* **Brief**
For the data below, give again exactly the lines from the one containing "theorem withEnv_withSp (s" through the one containing "theorem withEnv_withBus (s", both ends included, and no others.

* **Data in this exercise**

"""

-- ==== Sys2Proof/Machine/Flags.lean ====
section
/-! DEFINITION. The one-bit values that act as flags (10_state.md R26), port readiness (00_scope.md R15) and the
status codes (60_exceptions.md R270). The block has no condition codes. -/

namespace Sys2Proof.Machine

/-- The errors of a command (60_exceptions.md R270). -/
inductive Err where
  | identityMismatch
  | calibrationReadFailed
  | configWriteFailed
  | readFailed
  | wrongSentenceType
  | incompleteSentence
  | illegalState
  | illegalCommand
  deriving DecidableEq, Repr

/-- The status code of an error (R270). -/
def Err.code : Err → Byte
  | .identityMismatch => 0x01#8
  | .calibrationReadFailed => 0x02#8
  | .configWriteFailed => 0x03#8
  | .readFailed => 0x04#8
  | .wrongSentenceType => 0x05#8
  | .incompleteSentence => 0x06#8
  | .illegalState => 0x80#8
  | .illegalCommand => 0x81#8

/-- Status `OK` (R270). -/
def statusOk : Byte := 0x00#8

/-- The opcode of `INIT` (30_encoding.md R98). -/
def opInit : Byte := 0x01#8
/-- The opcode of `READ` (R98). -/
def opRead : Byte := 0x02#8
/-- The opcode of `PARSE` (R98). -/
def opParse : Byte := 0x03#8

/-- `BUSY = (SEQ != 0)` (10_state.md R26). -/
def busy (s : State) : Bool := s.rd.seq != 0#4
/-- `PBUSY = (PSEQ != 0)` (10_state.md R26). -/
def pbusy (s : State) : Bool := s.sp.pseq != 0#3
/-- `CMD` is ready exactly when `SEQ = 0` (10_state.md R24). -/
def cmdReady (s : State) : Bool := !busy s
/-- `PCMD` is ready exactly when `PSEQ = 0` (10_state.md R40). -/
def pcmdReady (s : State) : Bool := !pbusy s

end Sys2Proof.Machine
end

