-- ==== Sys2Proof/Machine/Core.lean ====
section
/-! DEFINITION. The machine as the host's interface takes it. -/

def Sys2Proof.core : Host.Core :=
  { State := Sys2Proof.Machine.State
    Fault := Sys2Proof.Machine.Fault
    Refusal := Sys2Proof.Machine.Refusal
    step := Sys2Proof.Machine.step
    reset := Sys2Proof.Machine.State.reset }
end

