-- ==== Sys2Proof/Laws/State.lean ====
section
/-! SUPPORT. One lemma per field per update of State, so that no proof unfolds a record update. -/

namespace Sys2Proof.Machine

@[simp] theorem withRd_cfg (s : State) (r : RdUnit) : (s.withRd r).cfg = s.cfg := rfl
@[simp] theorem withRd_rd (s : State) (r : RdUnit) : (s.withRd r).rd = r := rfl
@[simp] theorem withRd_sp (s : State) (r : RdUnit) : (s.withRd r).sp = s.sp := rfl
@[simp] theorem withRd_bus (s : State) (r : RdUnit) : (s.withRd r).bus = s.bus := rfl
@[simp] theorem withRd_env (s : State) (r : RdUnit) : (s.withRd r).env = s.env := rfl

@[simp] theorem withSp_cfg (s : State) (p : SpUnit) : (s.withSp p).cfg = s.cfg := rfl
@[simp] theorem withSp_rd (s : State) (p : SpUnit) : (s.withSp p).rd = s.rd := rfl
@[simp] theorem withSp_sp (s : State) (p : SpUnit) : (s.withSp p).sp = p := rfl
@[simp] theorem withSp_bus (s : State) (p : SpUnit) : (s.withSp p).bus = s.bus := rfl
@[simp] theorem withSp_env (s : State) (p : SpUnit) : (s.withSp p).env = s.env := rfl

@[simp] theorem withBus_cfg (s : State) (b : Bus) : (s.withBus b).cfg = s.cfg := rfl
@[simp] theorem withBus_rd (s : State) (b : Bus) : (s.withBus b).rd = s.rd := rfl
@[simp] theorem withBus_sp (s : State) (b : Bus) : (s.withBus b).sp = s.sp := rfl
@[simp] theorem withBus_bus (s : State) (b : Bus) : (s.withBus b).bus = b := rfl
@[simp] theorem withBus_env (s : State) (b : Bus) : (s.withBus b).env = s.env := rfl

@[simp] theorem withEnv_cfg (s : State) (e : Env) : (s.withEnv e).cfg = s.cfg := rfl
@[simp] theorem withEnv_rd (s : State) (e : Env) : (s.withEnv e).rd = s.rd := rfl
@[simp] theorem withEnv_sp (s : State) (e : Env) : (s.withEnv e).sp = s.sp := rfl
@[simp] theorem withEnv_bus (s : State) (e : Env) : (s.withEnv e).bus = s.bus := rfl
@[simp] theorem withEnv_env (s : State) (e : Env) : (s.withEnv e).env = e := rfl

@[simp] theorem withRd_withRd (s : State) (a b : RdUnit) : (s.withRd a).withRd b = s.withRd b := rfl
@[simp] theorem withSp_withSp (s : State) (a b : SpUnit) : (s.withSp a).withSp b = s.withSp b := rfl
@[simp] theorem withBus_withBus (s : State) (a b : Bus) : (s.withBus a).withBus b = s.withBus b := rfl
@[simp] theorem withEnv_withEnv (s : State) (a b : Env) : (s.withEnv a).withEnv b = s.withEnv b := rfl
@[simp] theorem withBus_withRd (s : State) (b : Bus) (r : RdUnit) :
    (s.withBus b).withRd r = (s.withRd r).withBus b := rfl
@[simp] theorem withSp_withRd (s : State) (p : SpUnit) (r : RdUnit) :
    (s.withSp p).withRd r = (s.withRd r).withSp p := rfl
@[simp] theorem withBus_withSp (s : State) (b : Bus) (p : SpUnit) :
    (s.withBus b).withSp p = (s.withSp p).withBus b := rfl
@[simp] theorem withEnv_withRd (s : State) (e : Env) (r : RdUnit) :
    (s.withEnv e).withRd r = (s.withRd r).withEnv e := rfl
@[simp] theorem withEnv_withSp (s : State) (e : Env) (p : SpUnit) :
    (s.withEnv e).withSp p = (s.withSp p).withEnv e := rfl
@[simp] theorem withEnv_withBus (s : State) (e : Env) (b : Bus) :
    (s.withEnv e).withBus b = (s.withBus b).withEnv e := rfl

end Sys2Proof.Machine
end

"""

* **Answer to this exercise**
@[simp] theorem withEnv_withSp (s : State) (e : Env) (p : SpUnit) :
    (s.withEnv e).withSp p = (s.withSp p).withEnv e := rfl
@[simp] theorem withEnv_withBus (s : State) (e : Env) (b : Bus) :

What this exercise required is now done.